Alexandre Dumas may be better known for "The Three Musketeers", but I think "Le Comte de Monte-Cristo" was the better of the two novels. Dumas was a wickedly droll, astute writer. His talent was remarkable, and his success is all the more fascinating because Dumas was biracial...a man who considered "beneath" society on many levels. His savvy, intelligence written dexterity gave him a means to create a place for himself. Despite not making the cut on "The 100 Novels" list, I believe he is better than some of those authors who were included.

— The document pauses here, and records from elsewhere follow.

/-! ### Sectors, faults, waits and the supply -/

/-- R112, R114 to R119, R121, R122, R125, R126, R144: the stages of a READ, a VERIFY and a WRITE. In order:
the end of the sector of a block, the heads on its target; the wait for the frames of an ended command; the
start of a sector; the stages before a block's sector; the write-back of a WRITE.

A good read is buffered or counted, and the last one ends the command DONE, or RECOVERED after a retry; a
failed one goes to the next attempt with that attempt's offset, and the last one raises DATA CHECK and is
answered with the failing block. A write ends with the gate closed; the block is done, or is read back if
write verify is on. A read-back that compares ends the block; one that does not moves the block to a new spare,
or ends the command SPARES EXHAUSTED. `q` is the rotation position at which the sector ends.

At the start of the block's own sector a read begins on target with the clock locked, a READ's if a buffer
slot is free; with the clock on REFERENCE the first pass only sets the mark, and a later one is a failed
attempt. A write begins at the write gate with its data in hand, and otherwise its gate wait runs. A command
waits for AT_SPEED, translates its block, and asks for the target or goes on at once if it is there; R114's
table gives the end for each outcome but COMPLETE, and R126's the end for each result of the write-back. A fault
or SEEK FAILED that ends that write-back gives the reply as log entry 33 says. -/
def Obligations.BlockEndsWithItsSector : Prop :=
  (∀ (s : State) (e : Entry) (t : Transfer) (q : Nat) (sig : ReadSignal) (d : List Byte),
    s.chan.transfer = some t → t.abortPending = false → t.timedOut = false →
    s.mail = Mail.none → s.record.copyWrite = none → s.record.load = none →
    s.cu.slot.item = .command e → s.cu.slot.work = .data → onTarget t.place.cyl t.offset s = true →
    let u := settle (sectorEnds q sig s)
    let good := sig.ident = some (t.place.cyl, t.place.head, t.place.sector) ∧ sig.checkOk = true
      ∧ sig.data.length = 512
    let ends := s.chan.op = some (.read t.place) ∧ endsAt q (.read t.place) = true
    let reads := t.cmd ≠ .write ∧ t.phase = .sector ∧ t.chain = false ∧ t.mark = false
      ∧ t.failing = none ∧ ends
    let more := t.idx + 1 < t.count
    let how (r : Bool) : OutcomeCode := if r then .recovered else .done
    let late := t.recovered || decide (2 ≤ t.attempt)
    let after (p : Transfer → Prop) : Prop := ∃ t', u.chan.transfer = some t' ∧ p t'
    let answers (o : OutcomeCode) (f : List Byte) : Prop := u.cu.slot = Slot.free
      ∧ u.chan.transfer = none ∧ u.link.outbox = s.link.outbox ++ [{
          tag := e.tag, code := e.code, outcome := o, fields := f, queued := true }]
    let buffered : Transfer → Prop := fun t' => t'.done = t.done ∧ t'.recovered = late
      ∧ (more → t'.idx = t.idx + 1) ∧ (¬ more → t'.phase = .drain ∧ t'.outcome = how late)
    (reads → good → t.cmd = .read → s.chan.slot0 = .free → s.chan.slot1 = .free →
      u.chan.op = none ∧ u.chan.slot0 = .holding t.idx sig.data
      ∧ u.chan.readyTimer = some (s.set.active.timeout * 1000000) ∧ after buffered)
    ∧ (∀ j x, s.chan.slot0 = .holding j x → reads → good → t.cmd = .read → s.chan.slot1 = .free →
        u.chan.op = none ∧ u.chan.slot0 = .holding j x ∧ u.chan.slot1 = .holding t.idx sig.data
        ∧ u.chan.readyTimer = s.chan.readyTimer ∧ after buffered)
    ∧ (reads → good → t.cmd = .verify → more → u.chan.op = none ∧ after fun t' =>
        t'.idx = t.idx + 1 ∧ t'.done = t.done + 1 ∧ t'.recovered = late)
    ∧ (reads → good → t.cmd = .verify → ¬ more → e.code = 0x15#8 → placesUsed s < 8 →
        answers (how late) [byte t.count, byte (t.done + 1), 0xFF#8, 0xFF#8, 0xFF#8, 0xFF#8])
    ∧ (reads → ¬ good → t.attempt ≤ t.limit → u.chan.op = none ∧ u.chan.slot0 = s.chan.slot0
        ∧ u.chan.slot1 = s.chan.slot1 ∧ u.fault.slot = s.fault.slot
        ∧ after fun t' => t'.idx = t.idx ∧ t'.attempt = t.attempt + 1
            ∧ t'.offset = attemptOffset (t.attempt + 1))
    ∧ (reads → ¬ good → t.limit < t.attempt → e.code = 0x13#8 ∨ e.code = 0x15#8 → placesUsed s < 8 →
        s.chan.slot0 = .free → s.chan.slot1 = .free → (∀ i x, s.link.send ≠ some (.data i x)) →
        u.fault.slot = some (offerTo s.fault.slot (formRecord .dataCheck s))
        ∧ answers .dataCheck ([byte t.count, byte t.done] ++ be32 (t.first + t.idx)))
    ∧ (let writes := t.cmd = .write ∧ t.phase = .sector ∧ s.chan.op = some (.write t.place d)
         ∧ endsAt q (.write t.place d) = true ∧ s.fault.holder = none
       let torn := if t.torn = some (t.first + t.idx) then none else t.torn
       (writes → u.chan.op = none ∧ u.chan.wgate = false ∧ u.chan.writeCurrent = 0)
       ∧ (writes → t.verifyOn = false → more → after fun t' =>
           t'.idx = t.idx + 1 ∧ t'.done = t.done + 1 ∧ t'.torn = torn)
       ∧ (writes → t.verifyOn = false → ¬ more → t.mark = true → s.cart.wp = false →
           (∃ r, s.record.session = .full r) → after fun t' =>
             t'.done = t.done + 1 ∧ t'.phase = .save ∧ t'.outcome = how t.recovered)
       ∧ (writes → t.verifyOn = false → ¬ more → t.mark = false → s.chan.outstanding = [] →
           e.code = 0x14#8 → placesUsed s < 8 →
           answers (how t.recovered) ([byte t.count, byte (t.done + 1)] ++ opt32 torn
             ++ [byte t.reassigned, byte t.result.code]))
       ∧ (writes → t.verifyOn = true → after fun t' => t' = { t with torn := torn, phase := .back }))
    ∧ (let backs := t.cmd = .write ∧ t.phase = .back ∧ ends
       let same := good ∧ holdingData t.idx s = some sig.data
       let table := s.record.session
       let moves (r : Session) : Moved (List Zone) :=
         reassignLba s.cart.wp r.type r.zones (t.first + t.idx)
       (backs → same → more → u.record = s.record ∧ after fun t' =>
         t'.idx = t.idx + 1 ∧ t'.done = t.done + 1 ∧ t'.chain = false)
       ∧ (∀ r, table = .full r → ∀ k zones, moves r = .moved k zones → backs → ¬ same →
           u.record.session = .full { r with zones } ∧ u.record.unsaved = true
           ∧ u.chan.gateWait = none ∧ after fun t' =>
               t'.idx = t.idx ∧ t'.done = t.done ∧ t'.spare = some k ∧ t'.chain = true ∧ t'.mark = true
               ∧ t'.place = slotPlace ((t.first + t.idx) / r.type.userSlots) (r.type.userSlots + k)
               ∧ t'.reassigned = t.reassigned + (if t.chain then 0 else 1)
               ∧ (t'.phase = .sector ∨ t'.phase = .target))
       ∧ (∀ r, table = .full r → ∀ o, moves r = .refused o → backs → ¬ same → s.cart.wp = false →
           t.mark = true →
           u.record.session = table ∧ after fun t' =>
             t'.done = t.done ∧ t'.phase = .save ∧ t'.outcome = o)
       ∧ (∀ r, table = .full r → ∀ o, moves r = .refused o → backs → ¬ same → t.mark = false →
           s.chan.outstanding = [] → e.code = 0x14#8 → placesUsed s < 8 →
           answers o ([byte t.count, byte t.done] ++ opt32 t.torn
             ++ [byte t.reassigned, byte t.result.code]))))
  ∧ (∀ (s : State) (e : Entry) (t : Transfer), s.chan.transfer = some t → t.phase = .drain →
      Stage (.command e) .data s →
      let gone := (∀ i x, s.link.send ≠ some (.data i x)) ∧ readyFrame s = none
      (t.cmd = .read → gone → e.code = 0x13#8 → settle s
        = ended e t.outcome ([byte t.count, byte t.done] ++ opt32 t.failing) s)
      ∧ (t.cmd = .write → s.chan.outstanding = [] → e.code = 0x14#8 → settle s
          = ended e t.outcome ([byte t.count, byte t.done] ++ opt32 t.torn
              ++ [byte t.reassigned, byte t.result.code]) s)
      ∧ (t.cmd = .read → ¬ gone → settle s = s)
      ∧ (t.cmd = .write → s.chan.outstanding ≠ [] → settle s = s))
  ∧ (∀ (s : State) (t : Transfer) (k : Nat), s.chan.transfer = some t → s.chan.op = none →
      s.record.copyWrite = none → s.record.load = none →
      let u := sectorStart k s
      let to' (g : Transfer) : State := { s with chan := { s.chan with transfer := some g } }
      let starts : State := { s with chan := { s.chan with
        op := some (.read t.place), lastHead := t.place.head } }
      let mine := k = t.place.sector
      let reads := mine ∧ t.phase = .sector ∧ t.cmd ≠ .write
      let room := t.cmd = .read → s.chan.slot0 = .free ∨ s.chan.slot1 = .free
      let may := reads ∧ room ∧ onTarget t.place.cyl t.offset s = true
      let fresh := t.attempt = 1 ∧ t.firstPass = false
      let lost := may ∧ s.clk.locked = false ∧ ¬ fresh ∧ t.timedOut = false ∧ t.abortPending = false
      let next := attemptOffset (t.attempt + 1)
      let writes := mine ∧ t.phase = .sector ∧ t.cmd = .write
      let gate := onTarget t.place.cyl 0 s = true ∧ s.clk.locked = true ∧ s.spin.state = .atSpeed
        ∧ s.spin.deviating = false ∧ s.cart.wp = false ∧ (s.cart.state = .ready ∨ s.fmt ≠ none)
      let back := mine ∧ t.phase = .back
      (¬ mine ∨ t.phase ≠ .sector ∧ t.phase ≠ .back → u = s)
      ∧ (reads → ¬ may → u = s)
      ∧ (may → s.clk.locked = true → u = starts)
      ∧ (may → s.clk.locked = false → fresh → u = to' { t with firstPass := true })
      ∧ (lost → t.attempt ≤ t.limit → next = t.offset → u = to' { t with attempt := t.attempt + 1 })
      ∧ (lost → t.attempt ≤ t.limit → next ≠ t.offset →
          u.chan.transfer = some { t with attempt := t.attempt + 1, offset := next, phase := .target }
          ∧ u.pos.target = some { cyl := t.place.cyl, offset := next }
          ∧ u.pos.requester = some .channel ∧ u.fault = s.fault)
      ∧ (lost → t.limit < t.attempt →
          u.chan.transfer = some { t with
            failing := some (t.first + t.idx), outcome := .dataCheck, phase := .drain }
          ∧ u.fault.slot = some (offerTo s.fault.slot (formRecord .dataCheck s)))
      ∧ (writes → holdingData t.idx s = none → u = s)
      ∧ (∀ d, writes → holdingData t.idx s = some d → gate → u = { s with chan := { s.chan with
          op := some (.write t.place d), wgate := true, writeCurrent := s.set.trims.wc
          lastHead := t.place.head, gateWait := none } })
      ∧ (∀ d, writes → holdingData t.idx s = some d → ¬ gate → u = { s with chan := { s.chan with
          gateWait := if s.chan.gateWait.isSome then s.chan.gateWait
            else some (s.set.active.timeout * 1000000) } })
      ∧ (back → onTarget t.place.cyl 0 s = true → s.clk.locked = true → u = starts)
      ∧ (back → onTarget t.place.cyl 0 s = false ∨ s.clk.locked = false → u = s))
  ∧ (∀ (s : State) (e : Entry) (t : Transfer) (n : Session), s.chan.transfer = some t →
      Stage (.command e) .data s → e.code = dataCode t.cmd → t.abortPending = false →
      t.timedOut = false → s.record.session = .full n →
      let to' (g : Transfer) (v : State) : State := { v with chan := { v.chan with transfer := some g } }
      let p := translate n.type n.zones (t.first + t.idx)
      let g (ph : DataPhase) : Transfer := { t with
        place := p.1, spare := p.2, attempt := 1, offset := 0, firstPass := false, chain := false
        phase := ph }
      let begins := (t.phase = .spin ∧ s.spin.state = .atSpeed ∨ t.phase = .begin) ∧ t.idx < t.count
      let table : List (TargetOutcome × OutcomeCode) :=
        [(.notLoaded .faultHeld, .faultPending), (.notLoaded .notAtSpeed, .faulted),
         (.notLoaded .typeUnknown, .faulted), (.failed, .seekFailed), (.ended, .faulted)]
      (t.phase = .spin → s.spin.state ≠ .atSpeed → settle s = s)
      ∧ (t.phase = .target ∨ t.phase = .sector ∨ t.phase = .back → settle s = s)
      ∧ (begins → onTarget p.1.cyl 0 s = true → settle s = to' (g .sector) s)
      ∧ (begins → s.pos.state = .parked → Loadable s →
          settle s = to' (g .target) (loads { cyl := p.1.cyl, offset := 0 } (some .channel) s))
      ∧ (begins → s.pos.state = .parked → s.spin.state = .atSpeed → class13Held s = true →
          t.mark = false →
          answersData e (g .target) .faultPending s (cutShort t s) (settle s))
      ∧ (begins → s.pos.state = .following → s.chan.op = none → onTarget p.1.cyl 0 s = false →
          (settle s).chan.transfer = some (g .target)
          ∧ (settle s).pos.target = some { cyl := p.1.cyl, offset := 0 }
          ∧ (settle s).pos.requester = some .channel ∧ (settle s).cu = s.cu)
      ∧ (t.phase = .target → settle (tell .complete s) = to' { t with phase := .sector } s)
      ∧ (∀ x o, (x, o) ∈ table → t.phase = .target → t.mark = false → Level s →
          answersData e t o s (cutShort t s) (settle (tell x s)))
      ∧ (∀ x o, (x, o) ∈ table → t.phase = .target → t.mark = true → Saveable s →
          savesData t o s (settle (tell x s))))
  ∧ ∀ (s : State) (e : Entry) (t : Transfer) (res : RecordResult), s.chan.transfer = some t →
      Stage (.command e) .data s → e.code = dataCode t.cmd → t.phase = .save →
      let done := t.outcome = .done ∨ t.outcome = .recovered
      let u := settle (savedAs res s)
      let w (c : FaultClass) := settle (noted c (savedAs res s))
      let answers (o : OutcomeCode) (v : State) : Prop :=
        answersData e { t with result := res } o s s v
      settle s = s
      ∧ (done → res = .both ∨ res = .one → answers .recovered u)
      ∧ (done → res = .neither → answers .recordWriteFailed u)
      ∧ (¬ done → answers t.outcome u)
      ∧ (∀ c, c ∈ classes13 → answers .faulted (w c))
      ∧ (∀ c, c ∉ classes13 → ¬ done → answers t.outcome (w c))
      ∧ (∀ c, c ∈ seekFailures → done → answers .seekFailed (w c))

"The Count of Monte Cristo" is brilliant. It taught me a great deal about what fuels the human spirit to continue to feel the desire to live, when everything of value has been taken away from a person. I learned about the awesome power of revenge...as well as the more exceptional power to forgive. It's my favorite book I read in school because it showed me the very best, and the very worst, of humanity...and how both can live within a good person simultaneously. These are heady lessons for anyone...adults as well as school kids.